From mboxrd@z Thu Jan  1 00:00:00 1970
Return-Path: <benh@kernel.crashing.org>
Subject: Re: performance: memcpy vs. __copy_tofrom_user
From: Benjamin Herrenschmidt <benh@kernel.crashing.org>
To: Matt Sealey <matt@genesi-usa.com>
In-Reply-To: <48F15B7D.3060608@genesi-usa.com>
References: <48ECC611.3030309@mikroswiat.pl>
	<20081008154212.GA21723@secretlab.ca>
	<18669.28058.495259.72182@cargo.ozlabs.ibm.com>
	<48EDD905.6070609@mikroswiat.pl>
	<18669.58803.48011.686743@cargo.ozlabs.ibm.com>
	<48EE2553.30903@genesi-usa.com> <1223764226.8157.182.camel@pasglop>
	<48F15B7D.3060608@genesi-usa.com>
Content-Type: text/plain
Date: Sun, 12 Oct 2008 15:05:37 +1100
Message-Id: <1223784337.8157.193.camel@pasglop>
Mime-Version: 1.0
Cc: linuxppc-dev@ozlabs.org, Dominik Bozek <domino@mikroswiat.pl>,
	Paul Mackerras <paulus@samba.org>, linuxppc-embedded@ozlabs.org
Reply-To: benh@kernel.crashing.org
List-Id: Linux on PowerPC Developers Mail List <linuxppc-dev.ozlabs.org>
List-Unsubscribe: <https://ozlabs.org/mailman/options/linuxppc-dev>,
	<mailto:linuxppc-dev-request@ozlabs.org?subject=unsubscribe>
List-Archive: <http://ozlabs.org/pipermail/linuxppc-dev>
List-Post: <mailto:linuxppc-dev@ozlabs.org>
List-Help: <mailto:linuxppc-dev-request@ozlabs.org?subject=help>
List-Subscribe: <https://ozlabs.org/mailman/listinfo/linuxppc-dev>,
	<mailto:linuxppc-dev-request@ozlabs.org?subject=subscribe>


> Would the examples (page copy, page clear) be an okay place to do it?
> These sections can't be preempted anyway (right?), and it's noted that
> doing it with AltiVec is a tad faster than using MMU tricks or standard
> copies?

I think typically page copying and clearing -are- preemptible.
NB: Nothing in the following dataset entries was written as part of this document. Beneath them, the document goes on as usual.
-- ==== Sys2Proof/Tests/Slice0.lean ====
section
/-! SUPPORT. Tests: the well-formedness checks refuse ill-formed commands, one or two steps of each command on small states,
and for every statement with hypotheses states that meet them. -/
namespace Sys2Proof.Tests
open Sys2Proof Sys2Proof.Machine

-- One theorem at a time: each kernel evaluation would otherwise wait in a thread of its own.
set_option Elab.async false

/-! ### Well-formedness -/

theorem test_wf_half_odd : (Instr.read 0 1 .half).wellFormed = false := by decide
theorem test_wf_word_two : (Instr.write 0 2 .word 0).wellFormed = false := by decide
theorem test_wf_pair_read : (Instr.pairRead 0 6).wellFormed = false := by decide
theorem test_wf_pair_write : (Instr.pairWrite 0 1 0 0).wellFormed = false := by decide
theorem test_wf_lock_read : (Instr.lockRead 0 3).wellFormed = false := by decide
theorem test_wf_lock_write : (Instr.lockWrite 0 2 0).wellFormed = false := by decide
theorem test_wf_fits : (Instr.read 7 0xFFFFFF .byte).wellFormed = true ∧ (Instr.read 0 2 .half).wellFormed = true
    ∧ (Instr.pairWrite 0 0xFFFFFC 0 0).wellFormed = true ∧ (Instr.vectorRead 0 3).wellFormed = true := by decide

/-! ### Small states -/

/-- The state a command leaves, when it leaves one. -/
def after (i : Instr) (s : State) : Option State :=
  match exec i s with
  | .next t => some t
  | .fault _ | .refused _ => none

def stops (i : Instr) (s : State) : Bool := (after i s).isNone

def settingsOn : GlobalSettings :=
  { GlobalSettings.unloaded with
    enable := true
    windows := #v[⟨true, 0x10000, 0x100⟩, ⟨false, 0, 0⟩, ⟨false, 0, 0⟩, ⟨false, 0, 0⟩]
    period := 100
    vectorBase := 0x40
    causeEnable := 0x3F
    hopLimit := 4 }

/-- Processing is on, with one sample window. -/
def on : State := { State.reset with settings := ⟨1, some settingsOn⟩, timer := ⟨true, 0, some 100⟩ }

/-- The port has this access, and the transaction this phase. -/
def onPort (issuer : Issuer) (t : Transaction) (phase : Phase) (s : State) : State :=
  { s with path := { s.path with
      port := some ⟨issuer, ⟨.read, .word, t.addr, 0, 0⟩, false⟩
      current := some ⟨t, phase⟩ } }

/-- The oldest own item has begun and an access of it is on the port. -/
def ownOnPort (it : OwnItem) (pr : Progress) (s : State) : State :=
  { s with
    path := { s.path with port := some ⟨.own, ⟨.write, .word, 0x1418, 0, 0⟩, false⟩ }
    pub := { s.pub with queue := [it], begun := some pr } }

def queued (items : List WorkItem) (s : State) : State := { s with engine := { s.engine with workQueue := items } }

/-- A command word (Table 11-8): kind, target and tag. -/
def word (kind target tag : Nat) : Word := put kind 0 ||| put target 8 ||| put tag 16

def commanded (kind target tag : Nat) (args : List Word) (s : State) : State :=
  queued [.command ⟨2, word kind target tag, args⟩] s

def one32 : Word := 0x3F800000
def two32 : Word := 0x40000000

def pointEntry : PointEntry := ⟨true, one32, one32, two32, 1000, 1000, 1, false⟩

def withPoint (p : Fin 16) (r : PointRecord) (s : State) : State :=
  { s with engine := { s.engine with
      pointEntries := upd s.engine.pointEntries p ⟨1, some pointEntry⟩
      points := upd s.engine.points p r } }

/-- Points 0 and 1 enabled. -/
def twoPoints : State := withPoint 1 PointRecord.initial (withPoint 0 PointRecord.initial on)

def action : FirstAction := ⟨.process, 0, .velocity, 0, .raw, none, .none⟩
def anyKey : FirstKey := ⟨0, 0, 0, 0, 0, 0, 0, 0, 0, 0⟩
def lookup (a : FirstAction) : LookupResult := ⟨5, 1, a⟩

/-- A four-word sample of kind 1, of time stamp `time` and converted value `v`. -/
def sample (a : FirstAction) (time : Word) (v : F64) : FrameItem :=
  ⟨0, 0, [1, time, 7], some v, some (lookup a), 0⟩

/-- A summary of station 3, complete, with volume 1.0 and solids 1.0. -/
def summary (a : FirstAction) : FrameItem :=
  ⟨0, 0, [8, 3, 0x10000, 9, 0x3FF00000, 0, one32], none, some (lookup a), 0⟩

def withSlot (r : Fin 8) (s : State) : State :=
  { s with engine := { s.engine with slotEntries := upd s.engine.slotEntries r ⟨1, some ⟨true, 3⟩⟩ } }

def segmentEntry : SegmentEntry := ⟨true, .point 0, 1, .volume, 0, 1, one32, 0, 1⟩

def withSegment (g : Fin 8) (x : Segment) (s : State) : State :=
  { s with balance := { s.balance with
      entries := upd s.balance.entries g ⟨1, some segmentEntry⟩
      segments := upd s.balance.segments g x } }

def running (state : ProvingRun) (s : State) : State :=
  { s with proving := { ProvingState.initial with
      run := state
      owner := 9
      test := 0
      reference := 1
      requested := 1 } }

/-- The digest ring with one WRITTEN and one RESERVED entry. -/
def ringed (s : State) : State :=
  { s with pub := { s.pub with digest := ⟨3, [⟨true, 7, 0⟩, ⟨false, 8, 0⟩], 9, 0, false⟩ } }

def open4 : OpenFrame := ⟨0x10000, 0, 1, 4, 1, [1], 1, none, some (lookup action), none, 0⟩

def withFrame (tag : Fin 8) (f : OpenFrame) (s : State) : State :=
  { s with asm := { s.asm with records := upd s.asm.records tag (some f) } }

def done (d : Word) : Response := ⟨.done, d⟩

/-! ### One step of each command -/

theorem test_powerOnReset : (after (.powerOnReset 3 5) (ringed twoPoints)).map (fun t =>
    (t.path.baseStraps, t.path.controlTag, t.inEffect.enable, t.pub.digest.occupied.length)) = some (3, 5, false, 0) := by
  decide +kernel

theorem test_busReset : (after (.busReset false) (queued [.marker, .frame (sample action 0 0)] (ringed twoPoints))).map
    (fun t => (t.engine.workQueue, t.engine.droppedByReset, t.pub.digest.nextSequence, t.pub.digestLost,
      t.pub.queue.length)) = some ([.marker], 1, 9, 1, 1) := by decide +kernel

theorem test_busReset_proving : (after (.busReset true) (running .armed twoPoints)).map (fun t =>
    (t.proving.run, t.proving.abort, t.irq, t.pub.queue.length)) = some (.aborted, .reset, 0x10, 3) := by decide +kernel

theorem test_read : (after (.read 1 0x20002 .half) on).map (fun t => t.path.current.map (·.phase)) =
    some (some (.pass ⟨.read, .half, 0x20002, 0, 0⟩ [])) := by decide +kernel

theorem test_read_misaligned : stops (.read 1 0x20001 .half) on = true := by decide +kernel

theorem test_write_commit : (after (.write 0 0x3C .word 0x80000001) on).map (fun t => t.path.current.map (·.phase)) =
    some (some (.fetch (.commit .globalSettings) ⟨15, [], 0, false⟩ [0x80000001])) := by decide +kernel

theorem test_write_other_master : (after (.write 3 0x3C .word 0) on).map (fun t =>
    (t.path.completion.map (·.code), t.path.fault.map (·.reason), t.irq)) =
    some (some .fault, some .controlFromOtherMaster, 1) := by decide +kernel

theorem test_pairRead : (after (.pairRead 1 0x1800) on).map (fun t => t.path.current.map (·.phase)) =
    some (some (.pass ⟨.pairRead, .word, 0x1800, 0, 0⟩ [])) := by decide +kernel

theorem test_pairWrite_head : (after (.pairWrite 1 0x10000 1 77) on).map (fun t => t.path.current.map (fun c =>
    match c.phase with
    | .pass a holds => (a.data0, a.data1, holds.length)
    | _ => (0, 0, 0))) = some (some (1, 77, 2)) := by decide +kernel

theorem test_pairWrite_command : (after (.pairWrite 0 0x141C 8 0) on).map (fun t => (t.path.fault.map (·.reason),
    t.cmd.granted)) = some (none, some 0) := by decide +kernel

theorem test_lockRead_control : (after (.lockRead 1 0x40) on).map (fun t => t.path.fault.map (·.reason)) =
    some (some .lockedControl) := by decide +kernel

theorem test_lockWrite_without_lock : (after (.lockWrite 1 0x20000 0) on).map (fun t => t.path.fault.map (·.reason)) =
    some (some .lockBroken) := by decide +kernel

theorem test_vectorRead : (after (.vectorRead 1 0) { on with irq := 0x28 }).map (fun t =>
    (t.path.completion.map (·.data), t.irq)) = some (some [0x43], 0x20) := by decide +kernel

theorem test_vectorRead_empty : (after (.vectorRead 1 0) on).map (fun t => t.path.completion.map (·.data)) =
    some (some [0x47]) := by decide +kernel

theorem test_portGrant_own : (after .portGrant { on with pub := { on.pub with queue := [.status 2 5] } }).map (fun t =>
    t.path.port) = some (some ⟨.own, ⟨.write, .word, 0x1458, 5, 0⟩, false⟩) := by decide +kernel

theorem test_passThroughResponse : (after (.passThroughResponse (done 9) (done 0))
    (onPort .passThrough ⟨1, .read, 0x407C, .word, 0, 0⟩ (.pass ⟨.read, .word, 0x407C, 0, 0⟩ []) (ringed on))).map
    (fun t => (t.path.completion.map (·.data), t.pub.digest.occupied.length, t.pub.digest.oldest)) =
    some (some [9], 1, 4) := by decide +kernel

theorem test_fetchAccessResponse : (after (.fetchAccessResponse (done 2) (done 3))
    (onPort .fetch ⟨0, .write, 0xA0C, .word, 0, 0⟩ (.fetch (.commit (.slot 0)) ⟨3, [1], 0, false⟩ [0x80000001]) on)).map
    (fun t => t.path.current.map (·.phase)) =
    some (some (.held (.commit (.slot 0)) [1, 2, 3, 0x80000001] 0)) := by decide +kernel

theorem test_heldWriteResponse : (after (.heldWriteResponse (done 0))
    (onPort .heldWrite ⟨0, .write, 0xA0C, .word, 0, 0⟩ (.held (.commit (.slot 0)) [0x301, 0, 0, 0x80000007] 0) on)).map
    (fun t => t.engine.slotEntries.get 0) = some ⟨7, some ⟨true, 3⟩⟩ := by decide +kernel

theorem test_lockedWriteResponse : (after (.lockedWriteResponse ⟨.retry, 0⟩)
    (onPort .lockedWrite ⟨1, .lockWrite, 0x20000, .word, 0, 0⟩ (.locked 7) on)).map
    (fun t => t.path.completion.map (·.code)) = some (some .fault) := by decide +kernel

theorem test_ownAccessResponse : (after (.ownAccessResponse (done 0) (done 0))
    (ownOnPort (.status 2 5) ⟨0, ⟨0, [], 0, false⟩⟩ on)).map (fun t => (t.pub.queue, t.irq)) = some ([], 0x20) := by
  decide +kernel

theorem test_windowPeriodExpiry : (after .windowPeriodExpiry { on with timer := ⟨true, 100, some 100⟩ }).map (fun t =>
    (t.timer, t.engine.workQueue)) = some (⟨true, 0, some 100⟩, [.marker]) := by decide +kernel

theorem test_queuePlaceGiven : (after .queuePlaceGiven { on with pub := { on.pub with owedStatus := [(3, 7)] } }).map
    (fun t => (t.pub.queue, t.pub.owedStatus)) = some ([.status 3 7], []) := by decide +kernel

theorem test_takeFrameItem : (after .takeFrameItem (queued [.frame (sample action 10 f64One)] twoPoints)).map (fun t =>
    ((t.engine.points.get 0).velocity, (t.engine.points.get 0).baseFlag, t.engine.processed)) =
    some (f64One, true, 1) := by decide +kernel

theorem test_takeFrameItem_summary : (after .takeFrameItem (queued [.frame (summary action)] (withSlot 0 on))).map (fun t =>
    ((t.engine.slots.get 0).volume, (t.engine.slots.get 0).count, (t.engine.slots.get 0).mismatch)) =
    some (f64One, 1, false) := by decide +kernel

theorem test_takeWindowCloseMarker : (after .takeWindowCloseMarker (queued [.marker] twoPoints)).map (fun t =>
    (t.engine.windowNumber, t.engine.job, (t.engine.points.get 0).conditions, t.pub.queue.length)) =
    some (1, none, condStale, 27) := by decide +kernel

theorem test_clearTotals : (after .clearTotals (commanded 1 0 0 []
    (withPoint 0 { PointRecord.initial with volumeTotal := f64One } twoPoints))).map (fun t =>
    ((t.engine.points.get 0).volumeTotal, t.pub.queue.length)) = some (0, 2) := by decide +kernel

theorem test_ackConditions : (after .ackConditions (commanded 2 0 0 [0x41]
    (withPoint 0 { PointRecord.initial with conditions := 0x43, hold := true } twoPoints))).map (fun t =>
    ((t.engine.points.get 0).conditions, (t.engine.points.get 0).hold, t.irq)) = some (2, false, 2) := by decide +kernel

theorem test_startProving : (after .startProving (commanded 3 0 9 [1, 4] twoPoints)).map (fun t =>
    (t.proving.run, t.proving.number, t.proving.requested, t.irq)) = some (.armed, 1, 4, 0x10) := by decide +kernel

theorem test_endProving : (after .endProving (commanded 4 0 9 [] (running .running twoPoints))).map (fun t =>
    (t.proving.run, t.proving.abort)) = some (.aborted, .command) := by decide +kernel

theorem test_reloadImage : (after .reloadImage (commanded 5 0 0 [] on)).map (fun t =>
    (t.pub.queue.head?, t.pub.queue.length, t.engine.reload)) = some (some (.fetch .globalSettings), 32, some ⟨0, 0, 0⟩) := by
  decide +kernel

theorem test_resyncDigest : (after .resyncDigest (commanded 6 0 0 [] (ringed on))).map (fun t =>
    (t.pub.digest.oldest, t.pub.digest.occupied)) = some (4, [⟨false, 8, 0⟩]) := by decide +kernel

def nextEntry : ClassEntry := .first anyKey { action with capture := .next }

def withEntry (e : Fin 64) (c : ClassEntry) (armed : Bool) (s : State) : State :=
  { s with cls := { s.cls with
      entries := upd s.cls.entries e ⟨1, some c⟩
      armed := upd s.cls.armed e armed } }

theorem test_armCapture : (after .armCapture (commanded 7 63 0 [] (withEntry 63 nextEntry false on))).map (fun t =>
    t.cls.armed.get 63) = some true := by decide +kernel

def faulted (s : State) : State := { s with path := { s.path with fault := some ⟨0, .read, .word, 0, .lockBroken, 2⟩ } }

theorem test_clearFaults : (after .clearFaults (commanded 8 0 0 [] (faulted on))).map (fun t =>
    (t.path.fault, t.pub.queue.length)) = some (none, 3) := by decide +kernel

theorem test_resetSegment : (after .resetSegment (commanded 9 7 0 []
    (withSegment 7 { Segment.initial with conditions := segLoss } twoPoints))).map (fun t =>
    ((t.balance.segments.get 7).state, (t.balance.segments.get 7).conditions, t.irq)) = some (.filling, 0, 2) := by
  decide +kernel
I'm not
sure what you mean by MMU tricks, but it's not clear whether using
altivec will result in any significant performance gain here,
considering the cost of enabling/disabling altivec (added to handling
the preemption issue).

However, nothing prevents you from trying to do it and we'll see what
the results are with hard numbers.

> In Scott's case, while "optimizing memcpy for 48byte blocks" was a joke,
> this is 3 load/stores in AltiVec, which as long as every SKB is 16
> byte aligned (is there any reason why it would not be? :)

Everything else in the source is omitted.